Annika Ernst (born 14 March 1982, in Schleswig) is a German actress.

Life and career
Ernst grew up in Georgsdorf in the County of Bentheim district. During her school days at Neuenhaus High School, she began to play in theatre. From 2001 to 2004, she studied acting at the Charlottenburg Acting School in Berlin. During that time, she also attended a three-month method acting workshop at the Actors Studio in New York City.

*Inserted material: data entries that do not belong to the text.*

/-- An operation as it enters the queue. -/
def queuedVecOp (s : State) (k cmd : Nat) (a b : Word) (n : BitVec 32) (wid : Option Nat) (fork : List Nat) : VecOp :=
  { id := s.nonce, key := k, block := bitsAt a 0 20, mask := b, n := n, seed := (s.core (coreOf k)).rseed, cmd := cmd, wid := wid, fork := fork,
    started := false, recD := 0, recX := 0, recY := 0, next := 0, half := false, acc := 0, first := true, flags := 0#5,
    err := 0, done := false, out := [], inX := [], inY := [], m := 0#64, parked := false }

/-- A vector command of thread k with operands a and b and counter value n. -/
def vectorCommand (s : State) (k cmd : Nat) (a b : Word) (n : BitVec 32) (wid : Option Nat) (fork : List Nat)
    (seed : Word) : CmdResult :=
  match blockTrap a with
  | some v => .trap kindADDRESS 0 v
  | none =>
    let core := coreOf k
    let c := s.core core
    if !admits c 5 1 then .wait
    else .taken ((s.setCore core { c with
      vecQueue := c.vecQueue ++ [{ queuedVecOp s k cmd a b n wid fork with seed := seed }] }).later (.vectorOpStart core)).tick

/-- A vop issued by the thread whose opportunity it is (R199, R200). -/
def vop (i : Instr) (cmd : Nat) (a b : Reg) (s : State) : Out :=
  issue i s fun s =>
    finishCounted s (vectorCommand s s.cur cmd (readReg s s.cur a) (readReg s s.cur b) (s.thr s.cur).seq none
      (forkOf s s.cur) (s.core (coreOf s.cur)).rseed)

/-! Steps of the unit. -/

/-- The core's operation with a number. -/
def findOp (s : State) (core id : Nat) : Option VecOp := findFirst (fun o => o.id == id) (s.core core).vecQueue

def setOp (s : State) (core : Nat) (o : VecOp) : State :=
  let c := s.core core
  s.setCore core { c with vecQueue := c.vecQueue.map fun p => if p.id = o.id then o else p }

/-- VECTOR_OP_START (R201, R203): one of the queued operations whose fork has drained reads its records and is checked;
while none can start, the unit looks again. -/
def execVectorOpStart (core : Nat) (s : State) : Out :=
  let queued := (s.core core).vecQueue.filter fun o => !o.started && !opHalts s o.key
  if (s.core core).vecQueue.all VecOp.started then .next s
  else match chooseFrom s (queued.filter fun o => forkReady s o.key o.fork) with
    | none => .next (s.later (.vectorOpStart core))
    | some o => match engineBanks s core (banksOf core (bufferCell core 1 o.block) 96) with
    | none => .next (s.tick.later (.vectorOpStart core))
    | some s =>
      let base := bufferCell core 1 o.block
      let o := { o with
        started := true
        recD := if usesD o.cmd then readBytes s.mem base 32 else 0
        recX := readBytes s.mem (base + 32) 32
        recY := if usesY o.cmd then readBytes s.mem (base + 64) 32 else 0 }
      let err := startCode s core o
      let s := s.tick
      if err = 0 then .next ((setOp s core o).later (.vectorBeat core))
      else .next ((setOp s core { o with err := err, done := true }).later (.vectorOpComplete core o.id))

/-- The record over which the beats run (R205, R211, R213). -/
def beatRec (o : VecOp) : Nat := if isReduction o.cmd || o.cmd == cmdVcmpm then o.recX else o.recD

/-- The widest element of the records used, in bits, and with it P and the charge (R218). -/
def packingBits (o : VecOp) : Nat := ((usedRecs o).map fun u => formatBits (recType u.r)).foldl max 0

def packingP (bits : Nat) : Nat :=
  match bits with
  | 64 => 32 | 32 => 64 | 16 => 128 | 8 => 256 | _ => 512

def beatCharge (bits : Nat) : Nat :=
  match bits with
  | 64 => 16 | 32 => 8 | 16 => 6 | _ => 4

/-- Elements per channel entry of 64 bytes. -/
def perEntry (f : Nat) : Nat := 512 / formatBits f

/-- The elements that vcmpm compares, and the channel entries of a source beyond those that hold them: a record's count is
the product of its extents (R207, R213). -/
def compareSpan (o : VecOp) : Nat := min (recElements o.recX) 64

def extraEntries (o : VecOp) (r : Nat) : Nat :=
  let p := perEntry (recType r)
  if isChannel r then (recElements o.recX + p - 1) / p - (compareSpan o + p - 1) / p else 0

/-- The elements the next beat covers: from o.next on, within one row; vcmpm takes one beat. -/
def beatLength (o : VecOp) : Nat :=
  let r := beatRec o
  if o.cmd = cmdVcmpm then compareSpan o - o.next
  else min (packingP (packingBits o)) (recExtent r 0 - o.next % recExtent r 0)

/-- All elements have been covered. -/
def beatsOver (o : VecOp) : Bool :=
  if o.cmd = cmdVcmpm then decide (compareSpan o + extraEntries o o.recX + extraEntries o o.recY ≤ o.next)
  else decide (recElements (beatRec o) ≤ o.next) || recElements o.recD == 0

/-- The elements of a channel entry, and back (R207): packed as in memory, zero-padded. -/
def unpackEntry (f : Nat) (e : List Word) : List Nat :=
  let n := e.foldr (fun w acc => w.toNat + 2 ^ 64 * acc) 0
  (upTo (perEntry f)).map fun i => n / 2 ^ (formatBits f * i) % 2 ^ formatBits f

def packEntry (f : Nat) (codes : List Nat) : List Word :=
  let n := codes.foldr (fun c acc => c + 2 ^ formatBits f * acc) 0
  (upTo 8).map fun i => BitVec.ofNat 64 (n / 2 ^ (64 * i))

/-- What an operation would do next. -/
inductive VecAct where
  | takeBack
  | flush
  | takeX
  | takeY
  | dropX
  | dropY
  | beat
  | finished
  | idle
  deriving DecidableEq, Repr

/-- Entries waiting in a channel's receiving end; those of an ORPHAN queue stay (R368). -/
def channelHolds (s : State) (core r : Nat) : Bool :=
  listOf (s.core core) (8 + recChannel r) != [] && !(s.core core).qorphan.getLsbD (8 + recChannel r)

/-- The operation's context still has the queue of a channel record: another's queue cannot be reached (R367), and an operation whose
channel has gone to another context waits (log 39, DESIGN CHOICE). -/
def channelOwn (s : State) (core : Nat) (o : VecOp) (r : Nat) : Bool :=
  !isChannel r || qAsid (qcfgOf (s.core core) (8 + recChannel r)) == (s.thr o.key).asid

def channelsOwn (s : State) (core : Nat) (o : VecOp) : Bool := (usedRecs o).all fun u => channelOwn s core o u.r

/-- Elements of the entry in hand of a source channel that an operation has used (R207): vcmpm has none in hand once it has
compared. -/
def usedOfEntry (o : VecOp) (r : Nat) : Nat :=
  if !isChannel r || (o.cmd == cmdVcmpm && decide (compareSpan o ≤ o.next)) then 0 else o.next % perEntry (recType r)

/-- The results that an operation has in the entry that it fills. -/
def begunEntry (o : VecOp) : Nat :=
  if !isChannel o.recD || !usesD o.cmd then 0
  else (if isReduction o.cmd then o.next / max 1 (recExtent o.recX 0) else o.next) % perEntry (recType o.recD)

/-- The entries that an operation put away can be taken back (R223): those of an ORPHAN queue stay (R368). -/
def entriesBack (s : State) (core : Nat) (o : VecOp) : Bool :=
  let free := fun (r : Nat) => !(s.core core).qorphan.getLsbD (8 + recChannel r)
  (usedOfEntry o o.recX == 0 || channelHolds s core o.recX) &&
    (!usesY o.cmd || usedOfEntry o o.recY == 0 || channelHolds s core o.recY) && (begunEntry o == 0 || free o.recD)

/-- The next act of a started operation, idle while a channel holds it back (R207). -/
def nextAct (s : State) (core : Nat) (o : VecOp) : VecAct :=
  let finished := beatsOver o
  let outFull := isChannel o.recD && (decide (perEntry (recType o.recD) ≤ o.out.length) || (finished && o.out != []))
  if !channelsOwn s core o then .idle
  else if o.away then (if entriesBack s core o then .takeBack else .idle)
  else if outFull then (if admits (s.core core) (8 + recChannel o.recD) 1 then .flush else .idle)
  else if finished then .finished
  else if o.cmd = cmdVcmpm ∧ compareSpan o ≤ o.next then
    (if o.next < compareSpan o + extraEntries o o.recX then (if channelHolds s core o.recX then .dropX else .idle)
     else if channelHolds s core o.recY then .dropY else .idle)
  else if isChannel o.recX && decide (o.inX.length < beatLength o) then
    (if channelHolds s core o.recX then .takeX else .idle)
  else if usesY o.cmd && isChannel o.recY && decide (o.inY.length < beatLength o) then
    (if channelHolds s core o.recY then .takeY else .idle)
  else .beat

/-- The code of the j-th element of a beat in a source record. -/
def sourceCode (s : State) (core : Nat) (o : VecOp) (r : Nat) (taken : List Nat) (j : Nat) : Nat :=
  if isChannel r then taken.getD j 0 else readElement s.mem core r (coordsOf (beatRec o) (o.next + j))

/-- Whether the lane of element number n is selected (R202, R206). -/
def laneOn (o : VecOp) (n : Nat) : Bool := o.mask.getLsbD ((coordsOf (beatRec o) n).i0 % 64)

/-- The destination's rounding of element number n (R200). -/
def destRounding (s : State) (o : VecOp) (n : Nat) : Rounding :=
  let mode := BitVec.ofNat 3 (recRnd o.recD)
  ⟨mode, if mode = 4#3 then drawAt s o.key o.seed o.n n else 0#32⟩

/-- The exact result of element j of an element-wise beat. -/
def exactResult (s : State) (core : Nat) (o : VecOp) (j : Nat) : Val × BitVec 5 :=
  let x := elementValue (recType o.recX) (sourceCode s core o o.recX o.inX j)
  let y := if usesY o.cmd then elementValue (recType o.recY) (sourceCode s core o o.recY o.inY j) else .nan
  let d := if o.cmd = 7 then elementValue (recType o.recD) (sourceCode s core o o.recD [] j) else .nan
  opValue o.cmd (destRounding s o (o.next + j)) x y d

/-- The code that element j of an element-wise beat writes, not FP4, and its flags. -/
def elementResult (s : State) (core : Nat) (o : VecOp) (j : Nat) : Nat × BitVec 5 :=
  if isBitwise o.cmd then
    let y := sourceCode s core o o.recY o.inY j
    (bitValue o.cmd (formatBits (recType o.recD)) (sourceCode s core o o.recX o.inX j) y
      (intCode (recType o.recY) y), 0#5)
  else
    let v := exactResult s core o j
    let r := roundElement (recType o.recD) (destRounding s o (o.next + j)) v.1
    (r.1, v.2 ||| r.2)

/-- Write the results of a list of elements, in ascending N. -/
def writeResults (core : Nat) (o : VecOp) (m : List Host.Cell) : List (Nat × Nat) → List Host.Cell
  | [] => m
  | (j, code) :: l => writeResults core o (writeElement m core o.recD (coordsOf (beatRec o) (o.next + j)) code) l

/-- Write one FP4 block of 8 elements that begins at element j of the beat (R82, R206). -/
def writeBlock (core : Nat) (o : VecOp) (m : List Host.Cell) (j k : Nat) (codes : List Nat) : List Host.Cell :=
  let c := coordsOf (beatRec o) (o.next + j)
  let cell := recCell core o.recD (elementBytes o.recD c)
  let b := c.i0 % 64 / 8
  let field := readBytes m (cell + 32) 12
  let field' := field - scaleAt m cell b * 2 ^ (12 * b) + k * 2 ^ (12 * b)
  let data := codes.foldr (fun c acc => c + 16 * acc) 0
  writeBytes (writeBytes (writeBytes m (cell + 4 * b) 4 data) (cell + 32) 12 field') (cell + 44) 4 0

/-- The blocks of an FP4 beat, as they are written one after the other from results formed before. -/
def writeBlocks (core : Nat) (o : VecOp) (m : List Host.Cell) : List (Nat × Nat × List Nat × BitVec 5) →
    List Host.Cell × BitVec 5
  | [] => (m, 0#5)
  | (j, k, codes, f) :: l =>
    let x := writeBlocks core o (writeBlock core o m j k codes) l
    (x.1, f ||| x.2)

/-- An FP4 block of results: elements j to j + 7 of the beat. -/
def blockResult (s : State) (core : Nat) (o : VecOp) (j : Nat) : Nat × Nat × List Nat × BitVec 5 :=
  let vs := (upTo 8).map fun i => (exactResult s core o (j + i), (destRounding s o (o.next + j + i)).u)
  let r := fp4Block (BitVec.ofNat 3 (recRnd o.recD)) (vs.map fun x => (x.1.1, x.2))
  (j, r.1, r.2.1, vs.foldl (fun f x => f ||| x.1.2) r.2.2)

/-- The operation after a beat of n elements. -/
def VecOp.advanced (o : VecOp) (n : Nat) (flags : BitVec 5) : VecOp :=
  { o with next := o.next + n, half := false, flags := o.flags ||| flags, inX := o.inX.drop n, inY := o.inY.drop n }

/-- A beat of an element-wise operation: every source is read before a destination is written (R205). -/
def elementBeat (s : State) (core : Nat) (o : VecOp) : State :=
  let n := beatLength o
  if recType o.recD = 1 then
    let w := writeBlocks core o s.mem ((upTo (n / 8)).map fun b => blockResult s core o (8 * b))
    setOp { s with mem := w.1 } core (o.advanced n w.2)
  else
    let rs := ((upTo n).filter fun j => laneOn o (o.next + j)).map fun j => (j, elementResult s core o j)
    let flags := rs.foldl (fun f x => f ||| x.2.2) 0#5
    if isChannel o.recD then setOp s core { o.advanced n flags with out := o.out ++ rs.map (·.2.1) }
    else setOp { s with mem := writeResults core o s.mem (rs.map fun x => (x.1, x.2.1)) } core (o.advanced n flags)

/-- W of R211. -/
def reduceFormat (o : VecOp) : Fmt := if recType o.recX = 6 ∨ recType o.recD = 6 then .fp64 else .fp32

/-- A reduction over the values of a list: accumulator, first, flags. -/
def reduceList (cmd : Nat) (w : Fmt) : List Val → Nat × Bool × BitVec 5 → Nat × Bool × BitVec 5
  | [], st => st
  | v :: vs, st =>
    let r := reduceStep cmd w st.1 st.2.1 v
    reduceList cmd w vs (r.1, false, st.2.2 ||| r.2)

/-- A beat of a reduction (R211): the row's last beat writes the destination element. -/
def reduceBeat (s : State) (core : Nat) (o : VecOp) : State :=
  let n := beatLength o
  let w := reduceFormat o
  let vs := ((upTo n).filter fun j => laneOn o (o.next + j)).map fun j =>
    elementValue (recType o.recX) (sourceCode s core o o.recX o.inX j)
  let st := reduceList o.cmd w vs (o.acc, o.first, 0#5)
  if (o.next + n) % recExtent o.recX 0 ≠ 0 then
    setOp s core { o.advanced n st.2.2 with acc := st.1, first := st.2.1 }
  else
    let o' := { o.advanced n st.2.2 with acc := 0, first := true }
    if st.2.1 then setOp s core o'
    else
      let row := o.next / recExtent o.recX 0
      let r := roundElement (recType o.recD) (destRounding s o row) (w.value st.1)
      let o' := { o' with flags := o'.flags ||| r.2 }
      if isChannel o.recD then setOp s core { o' with out := o.out ++ [r.1] }
      else setOp { s with mem := writeElement s.mem core o.recD (coordsOf o.recD row) r.1 } core o'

In 2009 she took part in Til Schweiger's talent show Mission Hollywood. She then worked in various cinema and television productions, including in Schweiger's film Rabbit Without Ears 2. From November 2013 to 2016, she played the leading female role in the ZDF series Herzensbrecher – Vater von vier Söhnen. Between 2015 and 2019, Ernst played the lead role as Commissioner Elena Lange along with Tom Beck in the Sat.1 series Einstein. She also played the senior public prosecutor Kirsten Grambach-Wachta alongside Bert Tischendorf in the RTL series Beck is back! from 2018 to 2019.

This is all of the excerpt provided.